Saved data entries
-- Opening Marker --

/-! ### No answer stops the machine, and an error leaves only its status -/

theorem AnswersWithin.exists_next {s : State} {W : RegIdx → Word → Prop} {a : Result} (h : AnswersWithin s W a) :
    ∃ t, a = .next t := by
  obtain ⟨-, t, ha, -⟩ := h
  exact ⟨t, ha⟩

/-- An answer with an error is the state it was given in with that error reported (R105, R109). -/
theorem AnswersWithin.eq_report {s t : State} {W : RegIdx → Word → Prop} {e : Status}
    (h : AnswersWithin s W (.next t)) (hst : t.statuses = s.statuses ++ [e]) (he : e ≠ .cont) : t = s.report e := by
  obtain ⟨st, u, hu, hcfg, hin, hu_st, hregs, -⟩ := h
  obtain rfl := Host.Outcome.next.inj hu
  obtain rfl : st = e := by simpa [hu_st] using hst
  obtain ⟨cfg, regs, inputs, statuses⟩ := t
  obtain rfl : regs = s.regs := hregs he
  obtain rfl : cfg = s.config := hcfg
  obtain rfl : inputs = s.inputs := hin
  obtain rfl : statuses = s.statuses ++ [st] := hu_st
  rfl

theorem step_exists_next (s : State) : ∃ t, step s = .next t := by
  rcases step_cases s with ⟨-, hs⟩ | ⟨c, rest, -, ⟨-, hs⟩ | ⟨-, -, hs⟩ | ⟨-, -, hs⟩⟩
  · exact ⟨_, hs⟩
  · exact ⟨_, hs⟩
  · exact ⟨_, hs⟩
  · exact hs ▸ (answersWithin_present c.instrWord { s with inputs := rest }).exists_next

/-! ### Runs -/

theorem runsSafely (n : Nat) (s : State) : RunsSafely n s := by
  induction n generalizing s with
  | zero => exact ⟨s, rfl⟩
  | succ n ih =>
    obtain ⟨t, ht⟩ := step_exists_next s
    obtain ⟨u, hu⟩ := ih t
    exact ⟨u, (run_succ n ht).trans hu⟩

/-- A run over presented words uses them up, appends one status per word, and changes no register if every one of these
statuses is an error. -/
theorem run_withWords_spec (ws : List Word) (s : State) :
    ∃ t, Host.Core.run core ws.length (s.withWords ws) = .next t ∧ t.inputs = s.inputs ∧
      ∃ sts : List Status, sts.length = ws.length ∧ t.statuses = s.statuses ++ sts ∧
        ((∀ st ∈ sts, st ≠ .cont) → t.regs = s.regs) := by
  induction ws generalizing s with
  | nil => exact ⟨s, rfl, rfl, [], rfl, by simp, fun _ => rfl⟩
  | cons w ws ih =>
    obtain ⟨st, u, hu, -, hu_in, hu_st, hu_err, -⟩ := answersWithin_present w (s.withWords ws)
    obtain ⟨t, ht, ht_in, sts, hlen, ht_st, ht_err⟩ := ih { u with inputs := s.inputs }
    rw [← eq_withWords hu_in] at ht
    have hrun := (run_succ ws.length ((step_withWords_cons s w ws).trans hu)).trans ht
    refine ⟨t, hrun, ht_in, st :: sts, by simp [hlen], ?_, fun herr => ?_⟩
    · calc t.statuses = u.statuses ++ sts := ht_st
        _ = (s.statuses ++ [st]) ++ sts := congrArg (· ++ sts) hu_st
        _ = s.statuses ++ st :: sts := by simp
    · obtain ⟨hst, hsts⟩ := List.forall_mem_cons.mp herr
      exact (ht_err hsts).trans (hu_err hst)

end Sys2Proof.Machine

namespace Sys2Proof

open Machine

/-- Settles O11: every step answers a next state, and what answers an error has only reported it. -/
theorem noStatusStopsTheMachine : Obligations.NoStatusStopsTheMachine := by
  refine ⟨runsSafely, fun s t w e hstep hst he => ?_⟩
  have hanswer := answersWithin_present w s
  rw [← step_withWord, hstep] at hanswer
  exact hanswer.eq_report hst he

/-- Settles O13, from what a step can do to the queue and the configuration (`step_spec`). -/
theorem noStepChangesTheWordsToCome : Obligations.NoStepChangesTheWordsToCome := fun _ _ h => by
  obtain ⟨hcfg, hin, -⟩ := step_spec h
  exact ⟨hin, hcfg⟩

/-- Settles O14, by induction on the words (`run_withWords_spec`). -/
theorem oneStatusPerWord : Obligations.OneStatusPerWord := fun ws s => by
  obtain ⟨t, hrun, hin, sts, hlen, hst, -⟩ := run_withWords_spec ws s
  exact ⟨t, hrun, hin, sts, hlen, hst⟩

/-- Settles O7: the cycle presents its word, and presenting a word that decodes runs the instruction. -/
theorem stepRunsTheDecodedInstruction : Obligations.StepRunsTheDecodedInstruction :=
  fun _ _ _ _ hin hrst hvalid hdec => (step_presented hin hrst hvalid).trans (present_ok hdec)

/-- Settles O9, from the cycle without a word and the empty queue. -/
theorem idleCycleHoldsTheState : Obligations.IdleCycleHoldsTheState :=
  ⟨fun _ _ _ => step_no_word, step_idle⟩

end Sys2Proof
end

section
/-! Validation of the register fields (40_dispatch.md R106 to R108): every instruction checks its fields in the order A,
B, C before anything else, and reports `InvalidRegister` for nothing but the first that names no register. -/

namespace Sys2Proof.Machine

/-- The answer, in state `s`, of an instruction that has the fields `fs` still to check: a field that names no register
is reported at once; past the last field one status is handed back, and it is no `InvalidRegister`. -/
inductive Validated (s : State) : List Field → Result → Prop
  | invalid {f : Field} {fs : List Field} (hf : rCount ≤ f.toNat) :
      Validated s (f :: fs) (raise s (.invalidRegister f))
  | valid {f : Field} {fs : List Field} {a : Result} (hf : f.toNat < rCount) (hrest : Validated s fs a) :
      Validated s (f :: fs) a
  | passed {t : State} {st : Status} (hst : t.statuses = s.statuses ++ [st])
      (hne : ∀ f, st ≠ .invalidRegister f) : Validated s [] (.next t)

/-! ### What a validated answer is -/

/-- The first field that names no register is the one reported, and nothing else happens. -/
theorem Validated.eq_raise {s : State} {fs : List Field} {a : Result} (h : Validated s fs a) {e : Field}
    (he : fs.find? (fun g => decide (rCount ≤ g.toNat)) = some e) : a = raise s (.invalidRegister e) := by
  induction h with
  | @invalid f _ hf =>
    rw [List.find?_cons_of_pos (by simpa using hf)] at he
    rw [Option.some.inj he]
  | valid hf _ ih =>
    rw [List.find?_cons_of_neg (by simpa using hf)] at he
    exact ih he
  | passed => cases he

theorem Validated.ne_invalidRegister {s : State} {fs : List Field} {a : Result} (h : Validated s fs a)
    (hfs : ∀ f ∈ fs, Field.NamesRegister f) {t : State} (ha : a = .next t) (e : Field) :
    t.statuses ≠ s.statuses ++ [.invalidRegister e] := by
  induction h with
  | invalid hf => exact absurd (hfs _ List.mem_cons_self) (Nat.not_lt.mpr hf)
  | valid _ _ ih => exact ih (List.forall_mem_cons.mp hfs).2 ha
  | passed hst hne =>
    obtain rfl := Host.Outcome.next.inj ha
    rw [hst]
    simpa using hne e

/-- Raising an error is failing with it: every register keeps its value (R194). -/
theorem failsWith_of_exec_eq_raise {i : Instr} {s : State} {e : Status} (h : exec i s = raise s e) :
    FailsWith i s e :=
  ⟨s.report e, h, rfl, rfl, rfl, fun _ => rfl⟩

/-! ### The operand forms check their fields in order -/

section
variable {s : State}

theorem validated_withReg {f : Field} {fs : List Field} {k : RegIdx → Result}
    (h : ∀ hf : f.toNat < rCount, Validated s fs (k (regOf f hf))) : Validated s (f :: fs) (withReg f s k) := by
  rcases withReg_cases f s k with ⟨hf, e⟩ | ⟨hf, e⟩
  · exact e ▸ .invalid hf
  · exact e ▸ .valid hf (h hf)

theorem validated_withRegs2 {f g : Field} {fs : List Field} {k : RegIdx → RegIdx → Result}
    (h : ∀ a b, Validated s fs (k a b)) : Validated s (f :: g :: fs) (withRegs2 f g s k) :=
  validated_withReg fun _ => validated_withReg fun _ => h _ _

theorem validated_withRegs3 {f g d : Field} {fs : List Field} {k : RegIdx → RegIdx → RegIdx → Result}
    (h : ∀ a b c, Validated s fs (k a b c)) : Validated s (f :: g :: d :: fs) (withRegs3 f g d s k) :=
  validated_withReg fun _ => validated_withRegs2 fun _ _ => h _ _ _

/-! ### What runs past the fields reports no `InvalidRegister` -/

theorem validated_complete (ws : List (RegIdx × Word)) : Validated s [] (complete s ws) :=
  .passed (st := .cont) rfl (by simp)

theorem validated_jumpToIf (c : Bool) (v : Word) : Validated s [] (jumpToIf c s v) := by
  cases c with
  | true => exact validated_complete _
  | false => exact validated_complete _

theorem reservedStatusOf_ne_invalidRegister (cfg : Config) (op : Opcode) (f : Field) :
    reservedStatusOf cfg op ≠ .invalidRegister f := by
  cases h : cfg.reservedStatus <;> simp [reservedStatusOf, h]

theorem validated_reserve (op : Opcode) : Validated s [] (reserve op s) :=
  .passed rfl (reservedStatusOf_ne_invalidRegister s.config op)

/-- R108: RRDIV checks its divisor only once all three fields name registers. -/
theorem validated_execRrdiv (r1 r2 dr : Field) : Validated s [r1, r2, dr] (execRrdiv r1 r2 dr s) := by
  refine validated_withRegs3 fun _ _ _ => ?_
  split
  · exact .passed (st := .divisionByZero) rfl (by simp)
  · exact validated_complete _

end

/-- Every instruction checks exactly its register fields, in order. -/
theorem validated_exec (i : Instr) (s : State) : Validated s i.regFields (exec i s) := by
  cases i with
  | opNthng | opCease | opIlegl => exact validated_reserve _
  | rload dr imm => exact validated_withReg fun _ => validated_complete _
  | rradd r1 r2 dr | rrsub r1 r2 dr | rrmux r1 r2 dr => exact validated_withRegs3 fun _ _ _ => validated_complete _
  | rrdiv r1 r2 dr => exact validated_execRrdiv r1 r2 dr
  | jumpa imm | jumpf imm | jumpb imm => exact validated_complete _
  | rjmpa reg | rjmpf reg | rjmpb reg => exact validated_withReg fun _ => validated_complete _
  | rreql r1 r2 | rrnql r1 r2 | rrgte r1 r2 | rrlte r1 r2 | rrgtx r1 r2 | rrltx r1 r2 | rrcmp r1 r2 =>
    exact validated_withRegs2 fun _ _ => validated_complete _
  | rjmpq reg | rjmpn reg => exact validated_withReg fun _ => validated_jumpToIf _ _
  | jumpq imm | jumpn imm => exact validated_jumpToIf _ _

end Sys2Proof.Machine

namespace Sys2Proof

open Machine

/-- Settles O16: every instruction is validated by exactly its register fields (`validated_exec`). -/
theorem invalidRegisterExactlyWhenIllFormed : Obligations.InvalidRegisterExactlyWhenIllFormed := fun i s =>
  ⟨fun _ hfind => failsWith_of_exec_eq_raise ((validated_exec i s).eq_raise hfind),
   fun hwf _ f hexec => (validated_exec i s).ne_invalidRegister hwf hexec f⟩

end Sys2Proof
end

section
/-! The debug port (40_dispatch.md R110, R112): its index is checked as a register field is. -/

namespace Sys2Proof.Machine

variable (s : State) {idx : Field}

theorem dbgData_of_lt (h : idx.toNat < rCount) : s.dbgData idx = s.reg (regOf idx h) := by
  simp [State.dbgData, validReg_of_lt h]

theorem dbgData_of_ge (h : rCount ≤ idx.toNat) : s.dbgData idx = 0 := by
  simp [State.dbgData, validReg_of_ge h]

theorem portsOut_dbgValid_of_lt (h : idx.toNat < rCount) : (s.portsOut idx).dbgValid = true := by
  simp [State.portsOut, validReg_of_lt h]

theorem portsOut_dbgValid_of_ge (h : rCount ≤ idx.toNat) : (s.portsOut idx).dbgValid = false := by
  simp [State.portsOut, validReg_of_ge h]

end Sys2Proof.Machine

namespace Sys2Proof

open Machine

/-- Settles O49, by whether the debug index names a register. -/
theorem debugPortReadsTheRegisters : Obligations.DebugPortReadsTheRegisters := fun s _ =>
  ⟨fun h => ⟨dbgData_of_lt s h, portsOut_dbgValid_of_lt s h⟩,
   fun h => ⟨dbgData_of_ge s h, portsOut_dbgValid_of_ge s h⟩, rfl⟩

end Sys2Proof
end

section
/-! One instruction against its rule: what encodes it (30_encoding.md R73, R76), what its first register field may not
be (40_dispatch.md R106), and the register file after the single write of an instruction that completes (R104). -/

namespace Sys2Proof.Machine

/-! ### Encoding -/

/-- All five views at once of a word put together from four fields. -/
theorem decodeFields_wordOf (o a b c : Field) : decodeFields (wordOf o a b c) = ⟨o, a, b, c, b ++ c⟩ :=
  calc decodeFields (wordOf o a b c)
    _ = ⟨(decodeFields (wordOf o a b c)).opcode, (decodeFields (wordOf o a b c)).a, (decodeFields (wordOf o a b c)).b,
          (decodeFields (wordOf o a b c)).c, (decodeFields (wordOf o a b c)).imm16⟩ := rfl
    _ = ⟨o, a, b, c, b ++ c⟩ := by
      rw [decodeFields_wordOf_opcode, decodeFields_wordOf_a, decodeFields_wordOf_b, decodeFields_wordOf_c,
        decodeFields_wordOf_imm16]

/-- R79: a word that begins with a name's byte is the instruction the name makes of the other three fields. -/
theorem decode_wordOf_opcOf {cfg : Config} (h : cfg.Admissible) (op : Opcode) (a b c : Field) :
    decode cfg (wordOf (cfg.opcOf op) a b c) = .ok (op.instr ⟨cfg.opcOf op, a, b, c, b ++ c⟩) := by
  rw [decode_eq_ok_iff h, decodeFields_wordOf, Opcode.opcode_instr]
  exact ⟨rfl, rfl⟩

/-- An opcode's encoding is its default byte and the field roles of its instruction (R76). -/
theorem encodes_of_instr {op : Opcode} {byte : Field} {mk : Field → Field → Field → Instr}
    (hbyte : Config.spec.opcOf op = byte) (hmk : ∀ o a b c, op.instr ⟨o, a, b, c, b ++ c⟩ = mk a b c) :
    Encodes op byte mk :=
  ⟨hbyte, fun _ h a b c => hmk _ a b c ▸ decode_wordOf_opcOf h op a b c⟩

/-! ### Validation -/

/-- R106: the field checked first is reported if it names no register. -/
theorem validates1_of_regFields {i : Instr} {f : Field} {fs : List Field} (h : i.regFields = f :: fs) (s : State) :
    Validates1 i s f := by
  intro hf
  have hfirst : i.regFields.find? (fun g => decide (rCount ≤ g.toNat)) = some f := by
    rw [h, List.find?_cons_of_pos (by simpa using hf)]
  exact failsWith_of_exec_eq_raise ((validated_exec i s).eq_raise hfirst)

/-! ### Completion -/

/-- An instruction that completes with one write leaves that value in that register, and every other register as it
was. -/
theorem completes_of_exec_eq_complete_one {i : Instr} {s : State} {d : RegIdx} {v : Word}
    (h : exec i s = complete s [(d, v)]) : Completes i s fun j => if j = d then v else s.reg j := by
  obtain ⟨t, ht, hcfg, hin, hst, hregs⟩ := complete_spec s [(d, v)]
  refine ⟨t, h.trans ht, hcfg, hin, hst, fun j => ?_⟩
  calc t.reg j = (s.regs.write d v).read j := congrArg (RegFile.read · j) hregs
    _ = if j = d then v else s.reg j := read_write s.regs d j v

end Sys2Proof.Machine
end

section
/-! The load-immediate family (41_load_immediate.md). -/

namespace Sys2Proof.Machine

/-- R74: zero extension keeps the immediate's value as a number. -/
theorem zext32_eq_ofNat (imm : Imm) : zext32 imm = BitVec.ofNat 32 imm.toNat := (BitVec.ofNat_toNat 32 imm).symm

-- Closing Marker --

Task: Beginning with the line that has "Encodes op byte" and ending with the line that has "Validates1 i s f := by", set down the lines above exactly and include no others.

Result:
    Encodes op byte mk :=
  ⟨hbyte, fun _ h a b c => hmk _ a b c ▸ decode_wordOf_opcOf h op a b c⟩

/-! ### Validation -/

/-- R106: the field checked first is reported if it names no register. -/
theorem validates1_of_regFields {i : Instr} {f : Field} {fs : List Field} (h : i.regFields = f :: fs) (s : State) :
    Validates1 i s f := by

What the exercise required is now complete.